Formalnie go nie wykluczał - armia francuska miała już zresztą do dyspozycji szczegółowo opracowane, oparte na eksperymentalnych ćwiczeniach instrukcje dotyczące takiej akcji - ale traktował z wyraźną niechęcią.

W istocie zdecydowania większość francuskiej wojskowo-politycznej elity (choć bynajmniej nie jej całość) od planowanej ofensywy najchętniej by się odżegnała. Ową chęć (czy może raczej - niechęć) formułowano niekiedy wprost, przecząc zamiarom podejmowania takiej akcji. Z drugiej jednak strony w Paryżu dobrze zdawano sobie sprawę z konsekwencji definitywnego przyjęcia takiej właśnie negatywnej postawy. Wysoce prawdopodobne w tym scenariuszu szybkie załamanie frontu wschodniego potencjalnie stawiało bowiem Francję w niekorzystnej sytuacji wobec silniejszego, upojonego łatwym sukcesem przeciwnika, w okresie, w którym brytyjski sprzymierzeniec dopiero zbierałby siły, niezdolny do efektywnej pomocy. Co więcej - choć dziś, gdy znamy już bieg wydarzeń, może to dziwić, nad Sekwaną brak było pewności, że pierwsze uderzenie Hitlera skierowane zostanie na wschód. W razie zaś gdyby Wehrmacht pomaszerował najpierw w kierunku zachodnim, front wschodni stawał się elementem tym bardziej cennym - nie pozwalając Niemcom na koncentrację niemal całości sił na jednym tylko, śmiertelnie groźnym dla Francji kierunku.

Dylematom tym dał wyraz Gamelin w dwóch wartych przytoczenia wypowiedziach sformułowanych 13 lipca, gdy przyjmował w Paryżu delegację brytyjskich dowódców, z szefem Imperial General Staff lordem Gortem na czele. W trakcie wymiany zdań z przybyszami z Londynu szef francuskiego Sztabu Generalnego Obrony Narodowej najbardziej pożądany scenariusz spodziewanego konfliktu zarysował następująco: Mamy wszelki interes w tym, by wojna zaczęta się na wschodzie i rozwijała jedynie stopniowo. Mielibyśmy w ten sposób czas na postawienie na stopie wojennej całości sił francusko-brytyjskich. Podkreślić trzeba koniecznie, że na ziszczenie się takiego właśnie scenariusza wpływ Gamelina był znikomy zresztą brak przesłanek, by sądzić, że podjął on w tym kierunku jakiekolwiek działania. Niemal równocześnie gospodarz paryskiego spotkania wypowiedział zresztą też inną opinię. Dążąc do uznania przez brytyjskich partnerów Polski za najważniejszego odbiorcę zachodniego sprzętu wojskowego, stwierdził, że aliantom winno zależeć, by armia polska była silna. Odpowiednio wzmocniona miała bowiem stanowić zagrożenie dla tyłów armii niemieckiej. Przyniesie to ulgę frontowi zachodniemu, podkreślał Gamelin.
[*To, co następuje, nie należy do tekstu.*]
/-- R180: the pass over the 18 addresses. -/
theorem crateConstructOp_runs (hm : Memory.wf s.mem = true) (hv : s.params.Valid) (hn : NoneConnected s)
    (hl : ∀ i : CardIx, s.cards[i].live = false) (hb : NoBusError 486 s) :
    ∃ t n W es, crateConstructOp s = .ok (.cards t.liveCards) t ∧ Effect s t n W es ∧
      (∀ i : CardIx, t.cards[i] = s.refreshed i) ∧ NoneConnected t := by
  obtain ⟨t, ht, hloop⟩ := forCards_runs (body := fun a => do let _ ← cardConstructOp a) (F := s.refreshed)
    (dev := fun _ _ => True) (ev := fun _ _ => True) (N := 27) hm hn hb (fun _ _ _ _ _ => trivial)
    fun i t hmt hnt hpt _ hprt hct hmemt hbt => cardRound_first hmt (by rwa [hpt]) hnt hpt hprt hct hmemt (hl i) hbt
  obtain ⟨n, W, es, he, -⟩ := hloop.run
  refine ⟨t, n, W, es, ?_, he, fun i => (hloop.cards i).trans (if_pos (List.mem_finRange i)), hloop.closed⟩
  rw [crateConstructOp, Op.bind_ok ht]
  rfl

/-- Settles O43: each address is left as `State.refreshed` says, with no card live before. -/
theorem crateConstructFindsPluggedCards : Obligations.CrateConstructFindsPluggedCards := by
  intro s hm hv hbetween hn hnil hb
  have hdead := not_live_of_liveCards_nil hnil
  obtain ⟨t, n, W, es, hrun, he, hcard, hnone⟩ :=
    crateConstructOp_runs (s := s.beginCommand 0x80#8) hm hv hn hdead hb
  obtain ⟨he', hs'⟩ := endCommand_effect hbetween he (.ok (.cards t.liveCards))
  have hexec : exec .crateConstruct s = .next (t.endCommand 0x80#8 (.ok (.cards t.liveCards))) := by
    change runCommand 0x80#8 s.liveCards.isEmpty noCardNeeded crateConstructOp s = _
    rw [hnil]
    exact runCommand_ok hbetween.1 rfl hrun
  have hleft : ∀ i : CardIx, (t.endCommand 0x80#8 (.ok (.cards t.liveCards))).cards[i] = s.refreshed i := hcard
  refine ⟨_, hexec, rfl, fun i => ?_, fun i hp => ?_, fun i hp => ?_, hnone, he'.sameElsewhere hs'⟩
  · rw [hleft]
    exact refreshed_live fun hl => absurd (hl.symm.trans (hdead i)) (by decide)
  · obtain ⟨-, hnew, -⟩ := refreshed_visited s i
    rw [hleft]
    exact (hnew hp (hdead i)).2
  · rw [hleft]
    exact (absent_case (hdead i) hp).2.1

end Sys2Proof.Machine
end

section
/-! Per-card host commands whose transactions all succeed (R183 to R190): O46, O47, O48. -/

namespace Sys2Proof.Machine

variable {α : Type} {s t : State} {i : CardIx} {c : ChanIx} {op : Byte} {n : Nat} {W : List (Nat × Byte)} {es : List Event}
  {card : Card} {v : Value}

/-! ## What such a command leaves -/

/-- R183: a per-card command answered `v` after `n` transactions of its body with cell writes `W` and events `es`, which left the
card's cached state `card`. -/
structure PerCardDone (s : State) (i : CardIx) (op : Byte) (n : Nat) (v : Value) (W : List (Nat × Byte)) (es : List Event)
    (card : Card) (t : State) : Prop where
  response : t.response = some (.ok v)
  card : t.cards[i] = { card with iso := some .closed }
  others : SameCardsBut i s t
  switch : t.devSw i = 0x60#8
  cells : ∀ k, k ≠ swCell i → Memory.read t.mem k = Memory.read (Memory.writeAll s.mem W) k
  closed : NoneConnected t
  hist : t.hist = s.hist ++ commandTrace s.params op i es
  elsewhere : SameElsewhere s t
  took : Took (n + 2) s t
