-- ==== Sys2Proof/Machine/Step.lean ====
section
/-! DEFINITION. One step of the core (30_encoding.md R84). -/

namespace Sys2Proof.Machine

/-- `Step()` of 30_encoding.md R84, run only while RUNNING. A HALTED or FAULTED core stays as it is
(R88, 10_state.md R46: no step is executed): the answer is the same state. DESIGN CHOICE (log 6), safe. -/
def step (s : State) : Host.Outcome State Fault Refusal :=
  match s.runState with
  | .running =>
    match s.fetchInstr with
    | .error f => .next (s.enterFault f)
    | .ok i => counted (exec i s)
  | .halted => .next s
  | .faulted => .next s

/-- `s`, RUNNING, with the instruction whose bits are `w` (as spec/opcode_table.json numbers them) in
the cells at pc (log 10). -/
def State.withFetchWord (s : State) (nbits w : Nat) : State :=
  ({ s with runState := .running } : State).placeBytes s.pc.toNat (tableBytes nbits w)

end Sys2Proof.Machine
end

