-- ==== Sys2Proof/Tests/Slice0.lean ====
section
/-! SUPPORT. Small tests; every expected result is from 95_test_vectors.md or worked by hand from the
rule named, not from the model. The witnesses at the end show that the hypotheses of the statements can
be met, each clause at a boundary. -/

namespace Sys2Proof.Tests

open Sys2Proof Sys2Proof.Machine

/-! ## Helpers -/

def cfg32 : Config := { Config.default with memSize := 32 }

def cfgLegacy : Config := { Config.default with cmpMode := .legacy }

/-- The reset state with an image, under a configuration. -/
def boot (cfg : Config) (image : List Byte) : State := State.initial cfg (Memory.ofImage 0 image)

/-- The reset state with an image, under the default configuration. -/
def start (image : List Byte) : State := boot Config.default image

/-- Registers R0, R1, the others 0, and SP. -/
def regs (r0 r1 sp : Byte) : Vector Byte 8 := #v[r0, r1, 0, 0, 0, 0, 0, sp]

/-- The state after one step. -/
def after (s : State) : State :=
  match step s with
  | .next t => t
  | .fault _ => s
  | .refused _ => s

/-! ## WellFormed refuses an ill-formed term for each of its checks -/

theorem smoke_operand_a :
    [Instr.ldi 8 0, .prn 8, .add 8 0, .mul 8 0, .cmp 8 0, .and 8 0, .or 8 0, .xor 8 0, .not 8,
      .shl 8 0, .shr 8 0, .push 8, .pop 8, .call 8, .jmp 8, .jeq 8, .jne 8].all
      (fun i => !i.wellFormed) = true := by decide

theorem smoke_operand_b :
    [Instr.add 0 8, .mul 0 8, .cmp 0 8, .and 0 8, .or 0 8, .xor 0 8, .shl 0 8, .shr 0 255].all
      (fun i => !i.wellFormed) = true := by decide

theorem smoke_accepts :
    [Instr.hlt, .ret, .ldi 7 255, .prn 7, .add 7 7, .jne 0].all Instr.wellFormed = true := by decide

/-! ## Decoding: words written out from 30_encoding.md R78 -/

theorem test_decode_N :
    decode OpcodeMap.default [0b00000001, 0x45] = .ok (.hlt, [0x45]) ∧
    decode OpcodeMap.default [0b00010001] = .ok (.ret, []) := by decide

theorem test_decode_RI :
    decode OpcodeMap.default [0b10000010, 0b00000011, 0b11001000] = .ok (.ldi 3 200, []) := by decide

theorem test_decode_R :
    decode OpcodeMap.default [0b01000111, 5] = .ok (.prn 5, []) ∧
    decode OpcodeMap.default [0b01101001, 5] = .ok (.not 5, []) ∧
    decode OpcodeMap.default [0b01000101, 5] = .ok (.push 5, []) ∧
    decode OpcodeMap.default [0b01000110, 5] = .ok (.pop 5, []) ∧
    decode OpcodeMap.default [0b01010000, 5] = .ok (.call 5, []) ∧
    decode OpcodeMap.default [0b01010100, 5] = .ok (.jmp 5, []) ∧
    decode OpcodeMap.default [0b01010101, 5] = .ok (.jeq 5, []) ∧
    decode OpcodeMap.default [0b01010110, 5] = .ok (.jne 5, []) := by decide

theorem test_decode_RR :
    decode OpcodeMap.default [0b10100000, 1, 2] = .ok (.add 1 2, []) ∧
    decode OpcodeMap.default [0b10100010, 1, 2] = .ok (.mul 1 2, []) ∧
    decode OpcodeMap.default [0b10100111, 1, 2] = .ok (.cmp 1 2, []) ∧
    decode OpcodeMap.default [0b10101000, 1, 2] = .ok (.and 1 2, []) ∧
    decode OpcodeMap.default [0b10101010, 1, 2] = .ok (.or 1 2, []) ∧
    decode OpcodeMap.default [0b10101011, 1, 2] = .ok (.xor 1 2, []) ∧
    decode OpcodeMap.default [0b10101100, 1, 2] = .ok (.shl 1 2, []) ∧
    decode OpcodeMap.default [0b10101101, 1, 2] = .ok (.shr 1 2, []) := by decide

theorem test_decode_rejects :
    decode OpcodeMap.default [] = .error .noBytes ∧
    decode OpcodeMap.default [0x83, 0, 0] = .error (.unknownOpcode 0x83) ∧
    decode OpcodeMap.default [0x47] = .error (.operandMissing .prn 1) ∧
    decode OpcodeMap.default [0x82, 0] = .error (.operandMissing .ldi 2) := by decide

/-- Every row of spec/opcode_table.json, with its match value, operand bytes zero. -/
theorem test_decode_table :
    [0x01, 0x82, 0x47, 0xA0, 0xA2, 0xA7, 0xA8, 0xAA, 0xAB, 0x69, 0xAC, 0xAD, 0x45, 0x46, 0x50, 0x11,
      0x54, 0x55, 0x56].map (decodeTableWord 8) =
    [Instr.hlt, .ldi 0 0, .prn 0, .add 0 0, .mul 0 0, .cmp 0 0, .and 0 0, .or 0 0, .xor 0 0, .not 0,
      .shl 0 0, .shr 0 0, .push 0, .pop 0, .call 0, .ret, .jmp 0, .jeq 0, .jne 0].map some := by decide

/-- A placed word is what the next step runs: LDI R2, 200 from reset. -/
theorem test_withFetchWord :
    (after (State.reset.withFetchWord 24 0xC80282)).readReg 2 = 200 := by decide

/-! ## One step of each instruction (95_test_vectors.md section 2) -/

/-- B1. -/
theorem test_hlt :
    (after { start [0, 0, 0, 0, 0, 1] with pc := 5 }).pc = 6 ∧
    (after { start [0, 0, 0, 0, 0, 1] with pc := 5 }).runState = .halted ∧
    (after { start [0, 0, 0, 0, 0, 1] with pc := 5 }).steps = 1 := by decide

/-- B4, and B3: LDI of R7 sets SP. -/
theorem test_ldi :
    (after (start [0x82, 0, 0xFF])).readReg 0 = 255 ∧ (after (start [0x82, 7, 0x10])).sp = 16 := by decide

/-- B5. -/
theorem test_ldi_regRange :
    (after (start [0x82, 8, 1])).faultCause = .regRange ∧
    (after (start [0x82, 8, 1])).faultValue = 8 ∧ (after (start [0x82, 8, 1])).steps = 0 := by decide

/-- 40_basic.md R102's example: the byte 72 is appended. -/
theorem test_prn :
    (after { start [0x47, 0] with regs := regs 72 0 255, out := [9] }).out = [9, 72] := by decide

/-- A2. -/
theorem test_add : (after { start [0xA0, 0, 1] with regs := regs 200 100 255 }).readReg 0 = 44 := by decide

/-- A4: source and destination are one register. -/
theorem test_add_same : (after { start [0xA0, 0, 0] with regs := regs 128 1 255 }).readReg 0 = 0 := by decide

/-- A7. -/
theorem test_mul : (after { start [0xA2, 0, 1] with regs := regs 255 255 255 }).readReg 0 = 1 := by decide

/-- A28: A is checked before B. -/
theorem test_mul_regRange : (after (start [0xA2, 9, 10])).faultValue = 9 := by decide

/-- C4 and C5: the compare is unsigned. -/
theorem test_cmp :
    (after { start [0xA7, 0, 1] with regs := regs 0 255 255 }).fl = 0b100 ∧
    (after { start [0xA7, 0, 1] with regs := regs 255 0 255 }).fl = 0b010 := by decide

/-- C6 and C7. -/
theorem test_cmp_legacy :
    (after { boot cfgLegacy [0xA7, 0, 1] with regs := regs 8 8 255, fl := 0b100 }).fl = 0b001 ∧
    (after { boot cfgLegacy [0xA7, 0, 1] with regs := regs 8 9 255 }).fl = 0b100 := by decide

/-- A10. -/
theorem test_and : (after { start [0xA8, 0, 1] with regs := regs 0xF0 0x3C 255 }).readReg 0 = 0x30 := by decide

/-- A11. -/
theorem test_or : (after { start [0xAA, 0, 1] with regs := regs 0xF0 0x3C 255 }).readReg 0 = 0xFC := by decide

/-- A12. -/
theorem test_xor : (after { start [0xAB, 0, 1] with regs := regs 0xF0 0x3C 255 }).readReg 0 = 0xCC := by decide

/-- A13: both operands are read before the write. -/
theorem test_xor_same : (after { start [0xAB, 0, 0] with regs := regs 0x5A 0 255 }).readReg 0 = 0 := by decide

/-- A15, and the advance of 2. -/
theorem test_not :
    (after { start [0x69, 0] with regs := regs 0x0C 0 255 }).readReg 0 = 0xF3 ∧
    (after { start [0x69, 0] with regs := regs 0x0C 0 255 }).pc = 2 := by decide

/-- A18 and A21: a bit is lost; the amount is not masked. -/
theorem test_shl :
    (after { start [0xAC, 0, 1] with regs := regs 0x81 1 255 }).readReg 0 = 0x02 ∧
    (after { start [0xAC, 0, 1] with regs := regs 0xFF 200 255 }).readReg 0 = 0 := by decide

/-- A24 and A25: logical; 8 gives 0. -/
theorem test_shr :
    (after { start [0xAD, 0, 1] with regs := regs 0x80 7 255 }).readReg 0 = 1 ∧
    (after { start [0xAD, 0, 1] with regs := regs 0xFF 8 255 }).readReg 0 = 0 := by decide

/-- S3: PUSH R7 stores the decremented SP. -/
theorem test_push_r7 :
    (after (start [0x45, 7])).sp = 254 ∧ (after (start [0x45, 7])).mem.read 254 = 254 := by decide

/-- S9: SP is brought into a 32-cell memory. -/
theorem test_push_wraps :
    (after { boot cfg32 [0x45, 0] with regs := regs 9 0 200 }).sp = 7 ∧
    (after { boot cfg32 [0x45, 0] with regs := regs 9 0 200 }).mem.read 7 = 9 := by decide

/-- S6: POP R7 increments what it popped. -/
theorem test_pop_r7 :
    (after { start [0x46, 7] with
      regs := regs 0 0 254, mem := [(0, 0x46), (1, 7), (254, 0x40)] }).sp = 0x41 := by decide

/-- S10. -/
theorem test_pop_addrRange :
    (after { boot cfg32 [0x46, 0] with regs := regs 1 0 200 }).faultCause = .addrRange ∧
    (after { boot cfg32 [0x46, 0] with regs := regs 1 0 200 }).faultValue = 200 := by decide

/-- T2: the target is read after the decrement. -/
theorem test_call_r7 :
    (after (start [0x50, 7])).pc = 254 ∧ (after (start [0x50, 7])).mem.read 254 = 2 := by decide

/-- T3. -/
theorem test_call_retAddrRange :
    (after { start [] with pc := 254, mem := [(254, 0x50), (255, 1)] }).faultCause = .retAddrRange ∧
    (after { start [] with pc := 254, mem := [(254, 0x50), (255, 1)] }).faultValue = 256 ∧
    (after { start [] with pc := 254, mem := [(254, 0x50), (255, 1)] }).sp = 255 := by decide

/-- T4. -/
theorem test_ret :
    (after { start [] with regs := regs 0 0 254, mem := [(0, 0x11), (254, 8)] }).pc = 8 ∧
    (after { start [] with regs := regs 0 0 254, mem := [(0, 0x11), (254, 8)] }).sp = 255 := by decide

/-- T15: a target outside a 32-cell memory is no fault of the jump. -/
theorem test_jmp :
    (after { boot cfg32 [0x54, 0] with regs := regs 40 0 31 }).pc = 40 ∧
    (after { boot cfg32 [0x54, 0] with regs := regs 40 0 31 }).runState = .running := by decide

/-- T7 and T9: only E counts. -/
theorem test_jeq :
    (after { start [0x55, 0] with regs := regs 0x1F 0 255, fl := 0b001 }).pc = 0x1F ∧
    (after { start [0x55, 0] with regs := regs 0x1F 0 255, fl := 0b010 }).pc = 2 := by decide

/-- T14: the register is checked although the jump is not taken. -/
theorem test_jeq_regRange : (after (start [0x55, 8])).faultValue = 8 := by decide

/-- T11 and T13. -/
theorem test_jne :
    (after { start [0x56, 0] with regs := regs 12 0 255, fl := 0b001 }).pc = 2 ∧
    (after { start [0x56, 0] with regs := regs 12 0 255 }).pc = 12 := by decide

/-! ## Fetch and the end of a run -/

/-- D1 and D4: 0x00 is unknown; an unknown opcode in the last cell is not ADDR_RANGE. -/
theorem test_unknownOpcode :
    (after State.reset).faultCause = .unknownOpcode ∧
    (after { start [] with pc := 255, mem := [(255, 0xFF)] }).faultCause = .unknownOpcode ∧
    (after { start [] with pc := 255, mem := [(255, 0xFF)] }).faultValue = 0xFF := by decide

/-- B8 and B9. -/
theorem test_operand_addrRange :
    (after { start [] with pc := 254, mem := [(254, 0x82)] }).faultValue = 256 ∧
    (after { start [] with pc := 254, mem := [(254, 0x82)] }).faultPc = 254 ∧
    (after { start [] with pc := 255, mem := [(255, 0x47)] }).faultValue = 256 := by decide

/-- D5: PRN in the last two cells runs, and pc is 256. -/
theorem test_pc_end : (after { start [] with pc := 254, mem := [(254, 0x47)] }).pc = 256 := by decide

/-- D6. -/
theorem test_halted_stays : after { start [1] with runState := .halted } = { start [1] with runState := .halted } := by
  decide

/-- 10_state.md R47. -/
theorem test_render :
    ({ start [] with out := [0, 72, 255] } : State).renderOut =
      ['0', '\n', '7', '2', '\n', '2', '5', '5', '\n'] := by decide

/-- The source's scenario W6 as text (30_encoding.md R90) has the bytes of program P1. -/
theorem test_assemble :
    assembleLine OpcodeMap.default "LDI R0,8; LDI R1,9; MUL R0,R1; PRN R0; HLT".toList =
      some [0x82, 0, 8, 0x82, 1, 9, 0xA2, 0, 1, 0x47, 0, 1] := by decide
Skądinąd - to właśnie stosunkowo szczodre dostawy sprzętu wojskowego, a nie zakrojona na szerszą skalę ofensywa stanowić miały zdaniem Paryża główną formę pomocy dla frontu wschodniego. Zbrojeniowe dostawy traktowano, jak się wydaje, nigdy zresztą nie formułując tego wprost, jako swoisty substytut owej ofensywy. Tak też zapatrywać się miało na to zagadnienie francuskie kierownictwo polityczno-wojskowe (a szczególnie premier Edouard Daladier) i później - w pierwszych tygodniach wojny.

Jak już jednak wspomniano, z ewentualnej ofensywy na rzecz aliantów ze wschodu Francuzi bynajmniej nie rezygnowali. W planowaniu zachowywali natomiast daleko idącą wstrzemięźliwość, przyjmując założenia zarazem minimalistyczne, ograniczone do wstępnej fazy działań, jak i niejednoznaczne, z pozostawieniem możliwie szerokiego marginesu dla przyszłych decyzji, uzależnianych od rozwoju wydarzeń. Dezorientowało to ważnego z punktu widzenia Paryża sprzymierzeńca brytyjskiego. W rozważanej przez Francuzów ofensywie nie miał on brać udziału, z oczywistych jednak względów był zainteresowany dotyczącymi jej informacjami. Na kierowane do francuskich partnerów zapytania otrzymywał jednak wyjaśnienia za każdym razem nieco odmienne, i stąd nigdy właściwie, aż do pierwszych tygodni września, nie przyjmowane w Londynie jako ostateczne i w pełni autorytatywne.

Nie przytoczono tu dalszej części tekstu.